PROMPT: In the entries that follow, the lines from the one with "(replay (l.take k)" through the one with "obtain ⟨-, hpos, hout⟩" are the ones to write out, exactly and with both ends included. Nothing else should appear.
GIVEN DATA START
/-- A reset during an accepted command: the reset state, and the streams as the first `k` operations leave them (R251). -/
theorem step_of_resetDuring {s t : State} {w : Word64} {k : Nat} {rest : List HostEvent}
    (hh : s.host = .resetDuring w k :: rest) (hr : s.rsp = none) (h : runWord w { s with host := rest, ops := [] } = .next t) :
    step s = .next (replay (t.ops.take k) { s with host := rest, ops := [] }).resetBlock := by
  rw [step, hostStep, hh]
  show resetDuringCommand w k rest s = _
  rw [resetDuringCommand, if_pos (by rw [State.cmdReady, hr]; rfl), h]

/-- The record of an accepted word accounts for what the command did to the streams. -/
theorem runWord_replay {w : Word64} {s t : State} (hops : s.ops = []) (h : runWord w s = .next t) :
    SameStreams (replay t.ops s) t := by
  obtain ⟨i, -, h⟩ | ⟨-, rfl⟩ := runWord_next h
  · obtain ⟨l, hl, -, hsame⟩ := exec_streamed h
    rwa [hl, hops, List.nil_append]
  · rw [State.raise_ops, hops, replay_nil]
    exact ⟨s.raise_inBits _ _, s.raise_inPos _ _, s.raise_outItems _ _⟩

/-- A shorter record has written no more than the whole one (R251). -/
theorem replay_take_outItems_prefix (l : List StreamOp) (k : Nat) (s : State) :
    (replay (l.take k) s).outItems <+: (replay l s).outItems := by
  conv_rhs => rw [← List.take_append_drop k l, replay_append]
  exact replay_outItems_prefix _ _

/-- Settles O10: the streams after the reset are those of a part of the record, whose whole is the command's own. -/
theorem resetDuringACommandStopsBetweenStreamOperations : Obligations.ResetDuringACommandStopsBetweenStreamOperations := by
  intro s t w k rest hh hr h
  obtain ⟨-, hpos, hout⟩ := runWord_replay rfl h
  have hstart : SameStreams { s with ops := [] } { s with host := rest, ops := [] } := ⟨rfl, rfl, rfl⟩
  obtain ⟨-, hposK, houtK⟩ := replay_sameStreams (t.ops.take k) hstart
  have hframe := (replay_frame (t.ops.take k) { s with host := rest, ops := [] }).1
  have hopsK := replay_ops (t.ops.take k) { s with host := rest, ops := [] }
  refine ⟨_, step_of_resetDuring hh hr h, ?state, ?before, ?after, fun hk => ?none, fun hk => ?all⟩
  case state =>
    rw [State.resetBlock_eq_reset, hframe, ← hposK, ← houtK, hopsK]
    rfl
  case before => exact replay_outItems_prefix (t.ops.take k) { s with host := rest, ops := [] }
  case after =>
    rw [hout]
    exact replay_take_outItems_prefix t.ops k { s with host := rest, ops := [] }
  case none => subst hk; exact ⟨rfl, rfl⟩
  case all =>
    rw [List.take_of_length_le hk]
    exact ⟨hpos.symm, hout.symm⟩

end Sys2Proof.Machine
end

section
/-! PROOFS. The invariants (`10_state.md` R25, R26, R28, R32, R33, R35, R47, R61): what keeps a property of the arena, the code
table and the walker through every step, said once as `KeptByCommands`; then the invariants one after another. -/

namespace Sys2Proof.Machine

/-! ## Properties of the tree, the code table and the walker -/

/-- The two states agree on the tree, the code table and the walker. -/
structure SameTables (s t : State) : Prop where
  nodes : t.nodes = s.nodes
  root : t.root = s.root
  code : t.code = s.code
  codeOk : t.codeOk = s.codeOk
  cur : t.cur = s.cur
  done : t.done = s.done
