-- ==== Sys2Proof/Machine/Init.lean ====
section
/-! DEFINITION. The initialization entry point, the command `INIT` (45_dispatch.md section 1). -/

namespace Sys2Proof.Machine

open Sys2Proof

/-- The descriptor of a supported length (R138). -/
def Engine.describe (req : Word) (ifft bitrev : Bool) (g : Engine) : Engine :=
  { g with
    initValid := true
    fftLen := req
    ifft := ifft
    bitrev := bitrev
    twidMod := BitVec.ofNat 32 (Config.twidNativeLen / req.toNat)
    bitrevMod := BitVec.ofNat 32 (Config.twidNativeLen / req.toNat)
    oneByFftLen := BitVec.ofNat 32 (2 ^ 31 / req.toNat) }

/-- The cleared descriptor of a failed `INIT` (R139). -/
def Engine.undescribe (g : Engine) : Engine :=
  { g with
    initValid := false
    fftLen := 0
    ifft := false
    bitrev := false
    twidMod := 0
    bitrevMod := 0
    oneByFftLen := 0 }

/-- `INIT` (R138, R139): the only command that writes the descriptor. -/
def execInit (ifft bitrev : Bool) (s : State) : Host.Outcome State Fault Refusal :=
  match s.latched with
  | none => .fault .notEnabled
  | some (_, p) =>
    if supported p.req.toNat then
      .next ((s.modifyEngine s.active (Engine.describe p.req ifft bitrev)).raise .ok)
    else .next ((s.modifyEngine s.active Engine.undescribe).raise .unsupportedLength)

end Sys2Proof.Machine
end

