section modifyEngine
variable (e : Nat) (f : Engine → Engine) (s : State)

@[simp] theorem State.modifyEngine_params : (s.modifyEngine e f).params = s.params := rfl
@[simp] theorem State.modifyEngine_engines : (s.modifyEngine e f).engines = s.engines.modify e f := rfl
@[simp] theorem State.modifyEngine_mem : (s.modifyEngine e f).mem = s.mem := rfl
@[simp] theorem State.modifyEngine_active : (s.modifyEngine e f).active = s.active := rfl
@[simp] theorem State.modifyEngine_schedule : (s.modifyEngine e f).schedule = s.schedule := rfl
@[simp] theorem State.modifyEngine_hostData : (s.modifyEngine e f).hostData = s.hostData := rfl
@[simp] theorem State.modifyEngine_freeCount : (s.modifyEngine e f).freeCount = s.freeCount := rfl

end modifyEngine

section intrude
variable (who : Option Nat) (a : Nat) (isWrite : Bool) (s : State)

@[simp] theorem State.intrude_params : (s.intrude who a isWrite).params = s.params := rfl
@[simp] theorem State.intrude_engines : (s.intrude who a isWrite).engines = s.engines.mapIdx (fun j g => if s.foreignOwner who a j g then g.intruded isWrite else g) := rfl
@[simp] theorem State.intrude_mem : (s.intrude who a isWrite).mem = s.mem := rfl
@[simp] theorem State.intrude_active : (s.intrude who a isWrite).active = s.active := rfl
@[simp] theorem State.intrude_schedule : (s.intrude who a isWrite).schedule = s.schedule := rfl
@[simp] theorem State.intrude_hostData : (s.intrude who a isWrite).hostData = s.hostData := rfl
@[simp] theorem State.intrude_freeCount : (s.intrude who a isWrite).freeCount = s.freeCount := rfl

end intrude

section raise
variable (r : ResultCode) (s : State)

@[simp] theorem State.raise_params : (s.raise r).params = s.params := rfl
@[simp] theorem State.raise_engines : (s.raise r).engines = s.engines.modify s.active (Engine.finish r) := rfl
@[simp] theorem State.raise_mem : (s.raise r).mem = s.mem := rfl
@[simp] theorem State.raise_active : (s.raise r).active = s.active := rfl
@[simp] theorem State.raise_schedule : (s.raise r).schedule = s.schedule := rfl
@[simp] theorem State.raise_hostData : (s.raise r).hostData = s.hostData := rfl
@[simp] theorem State.raise_freeCount : (s.raise r).freeCount = s.freeCount := rfl

end raise

section traceEvent
variable (j : Job) (ev : TraceEvent) (s : State)

@[simp] theorem State.traceEvent_params : (s.traceEvent j ev).params = s.params := rfl
@[simp] theorem State.traceEvent_engines : (s.traceEvent j ev).engines = s.engines.modify j.engine (fun g => { g with trace := g.trace ++ [ev] }) := rfl
@[simp] theorem State.traceEvent_mem : (s.traceEvent j ev).mem = s.mem := rfl
@[simp] theorem State.traceEvent_active : (s.traceEvent j ev).active = s.active := rfl
@[simp] theorem State.traceEvent_schedule : (s.traceEvent j ev).schedule = s.schedule := rfl
@[simp] theorem State.traceEvent_hostData : (s.traceEvent j ev).hostData = s.hostData := rfl
@[simp] theorem State.traceEvent_freeCount : (s.traceEvent j ev).freeCount = s.freeCount := rfl

end traceEvent

section latchNext
variable (w : Word) (s : State)

@[simp] theorem State.latchNext_params : (s.latchNext w).params = s.params := rfl
@[simp] theorem State.latchNext_engines : (s.latchNext w).engines = s.engines.modify s.active (Engine.latch w) := rfl
@[simp] theorem State.latchNext_mem : (s.latchNext w).mem = s.mem := rfl
@[simp] theorem State.latchNext_active : (s.latchNext w).active = s.active := rfl
@[simp] theorem State.latchNext_schedule : (s.latchNext w).schedule = .complete s.active :: s.schedule := rfl
@[simp] theorem State.latchNext_hostData : (s.latchNext w).hostData = s.hostData := rfl
@[simp] theorem State.latchNext_freeCount : (s.latchNext w).freeCount = s.freeCount := rfl

end latchNext

section finish
variable (r : ResultCode) (g : Engine)

@[simp] theorem Engine.finish_initValid : (g.finish r).initValid = g.initValid := rfl
@[simp] theorem Engine.finish_result : (g.finish r).result = r := rfl
@[simp] theorem Engine.finish_errSticky : (g.finish r).errSticky = (g.errSticky || (r != .ok)) := rfl
@[simp] theorem Engine.finish_hazard : (g.finish r).hazard = g.hazard := rfl
@[simp] theorem Engine.finish_bufBase : (g.finish r).bufBase = g.bufBase := rfl
@[simp] theorem Engine.finish_reqLen : (g.finish r).reqLen = g.reqLen := rfl
@[simp] theorem Engine.finish_fftLen : (g.finish r).fftLen = g.fftLen := rfl
@[simp] theorem Engine.finish_ifft : (g.finish r).ifft = g.ifft := rfl
@[simp] theorem Engine.finish_bitrev : (g.finish r).bitrev = g.bitrev := rfl
@[simp] theorem Engine.finish_twidMod : (g.finish r).twidMod = g.twidMod := rfl
@[simp] theorem Engine.finish_bitrevMod : (g.finish r).bitrevMod = g.bitrevMod := rfl
@[simp] theorem Engine.finish_oneByFftLen : (g.finish r).oneByFftLen = g.oneByFftLen := rfl
@[simp] theorem Engine.finish_pending : (g.finish r).pending = none := rfl
@[simp] theorem Engine.finish_trace : (g.finish r).trace = g.trace := rfl
@[simp] theorem Engine.finish_spoilt : (g.finish r).spoilt = false := rfl
@[simp] theorem Engine.finish_overlaps : (g.finish r).overlaps = [] := rfl

end finish

section setHazard
variable (g : Engine)

@[simp] theorem Engine.setHazard_initValid : (g.setHazard).initValid = g.initValid := rfl
@[simp] theorem Engine.setHazard_result : (g.setHazard).result = g.result := rfl
@[simp] theorem Engine.setHazard_errSticky : (g.setHazard).errSticky = g.errSticky := rfl
@[simp] theorem Engine.setHazard_hazard : (g.setHazard).hazard = true := rfl
@[simp] theorem Engine.setHazard_bufBase : (g.setHazard).bufBase = g.bufBase := rfl
@[simp] theorem Engine.setHazard_reqLen : (g.setHazard).reqLen = g.reqLen := rfl
@[simp] theorem Engine.setHazard_fftLen : (g.setHazard).fftLen = g.fftLen := rfl
@[simp] theorem Engine.setHazard_ifft : (g.setHazard).ifft = g.ifft := rfl
@[simp] theorem Engine.setHazard_bitrev : (g.setHazard).bitrev = g.bitrev := rfl
@[simp] theorem Engine.setHazard_twidMod : (g.setHazard).twidMod = g.twidMod := rfl
@[simp] theorem Engine.setHazard_bitrevMod : (g.setHazard).bitrevMod = g.bitrevMod := rfl
@[simp] theorem Engine.setHazard_oneByFftLen : (g.setHazard).oneByFftLen = g.oneByFftLen := rfl
@[simp] theorem Engine.setHazard_pending : (g.setHazard).pending = g.pending := rfl
@[simp] theorem Engine.setHazard_trace : (g.setHazard).trace = g.trace := rfl
@[simp] theorem Engine.setHazard_spoilt : (g.setHazard).spoilt = g.spoilt := rfl
@[simp] theorem Engine.setHazard_overlaps : (g.setHazard).overlaps = g.overlaps := rfl

end setHazard

section intruded
variable (isWrite : Bool) (g : Engine)

@[simp] theorem Engine.intruded_initValid : (g.intruded isWrite).initValid = g.initValid := rfl
@[simp] theorem Engine.intruded_result : (g.intruded isWrite).result = g.result := rfl
@[simp] theorem Engine.intruded_errSticky : (g.intruded isWrite).errSticky = g.errSticky := rfl
@[simp] theorem Engine.intruded_hazard : (g.intruded isWrite).hazard = true := rfl
@[simp] theorem Engine.intruded_bufBase : (g.intruded isWrite).bufBase = g.bufBase := rfl
@[simp] theorem Engine.intruded_reqLen : (g.intruded isWrite).reqLen = g.reqLen := rfl
@[simp] theorem Engine.intruded_fftLen : (g.intruded isWrite).fftLen = g.fftLen := rfl
@[simp] theorem Engine.intruded_ifft : (g.intruded isWrite).ifft = g.ifft := rfl
@[simp] theorem Engine.intruded_bitrev : (g.intruded isWrite).bitrev = g.bitrev := rfl
@[simp] theorem Engine.intruded_twidMod : (g.intruded isWrite).twidMod = g.twidMod := rfl
@[simp] theorem Engine.intruded_bitrevMod : (g.intruded isWrite).bitrevMod = g.bitrevMod := rfl
@[simp] theorem Engine.intruded_oneByFftLen : (g.intruded isWrite).oneByFftLen = g.oneByFftLen := rfl
@[simp] theorem Engine.intruded_pending : (g.intruded isWrite).pending = g.pending := rfl
@[simp] theorem Engine.intruded_trace : (g.intruded isWrite).trace = g.trace := rfl
@[simp] theorem Engine.intruded_spoilt : (g.intruded isWrite).spoilt = (g.spoilt || isWrite) := rfl
@[simp] theorem Engine.intruded_overlaps : (g.intruded isWrite).overlaps = g.overlaps := rfl

end intruded

section partnerOver
variable (e : Nat) (g : Engine)

@[simp] theorem Engine.partnerOver_initValid : (g.partnerOver e).initValid = g.initValid := rfl
@[simp] theorem Engine.partnerOver_result : (g.partnerOver e).result = g.result := rfl
@[simp] theorem Engine.partnerOver_errSticky : (g.partnerOver e).errSticky = g.errSticky := rfl
@[simp] theorem Engine.partnerOver_hazard : (g.partnerOver e).hazard = g.hazard := rfl
@[simp] theorem Engine.partnerOver_bufBase : (g.partnerOver e).bufBase = g.bufBase := rfl
@[simp] theorem Engine.partnerOver_reqLen : (g.partnerOver e).reqLen = g.reqLen := rfl
@[simp] theorem Engine.partnerOver_fftLen : (g.partnerOver e).fftLen = g.fftLen := rfl
@[simp] theorem Engine.partnerOver_ifft : (g.partnerOver e).ifft = g.ifft := rfl
@[simp] theorem Engine.partnerOver_bitrev : (g.partnerOver e).bitrev = g.bitrev := rfl
@[simp] theorem Engine.partnerOver_twidMod : (g.partnerOver e).twidMod = g.twidMod := rfl
@[simp] theorem Engine.partnerOver_bitrevMod : (g.partnerOver e).bitrevMod = g.bitrevMod := rfl
@[simp] theorem Engine.partnerOver_oneByFftLen : (g.partnerOver e).oneByFftLen = g.oneByFftLen := rfl
@[simp] theorem Engine.partnerOver_pending : (g.partnerOver e).pending = g.pending := rfl
@[simp] theorem Engine.partnerOver_trace : (g.partnerOver e).trace = g.trace := rfl
@[simp] theorem Engine.partnerOver_spoilt : (g.partnerOver e).spoilt = g.spoilt := rfl
@[simp] theorem Engine.partnerOver_overlaps : (g.partnerOver e).overlaps = g.overlaps.map (fun o => if o.partner = e then { o with partnerDone := true } else o) := rfl

end partnerOver

section describe
variable (req : Word) (ifft bitrev : Bool) (g : Engine)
GIVEN DATA END
SOLUTION TO THE EXERCISE:
    (replay (l.take k) s).outItems <+: (replay l s).outItems := by
  conv_rhs => rw [← List.take_append_drop k l, replay_append]
  exact replay_outItems_prefix _ _

/-- Settles O10: the streams after the reset are those of a part of the record, whose whole is the command's own. -/
theorem resetDuringACommandStopsBetweenStreamOperations : Obligations.ResetDuringACommandStopsBetweenStreamOperations := by
  intro s t w k rest hh hr h
  obtain ⟨-, hpos, hout⟩ := runWord_replay rfl h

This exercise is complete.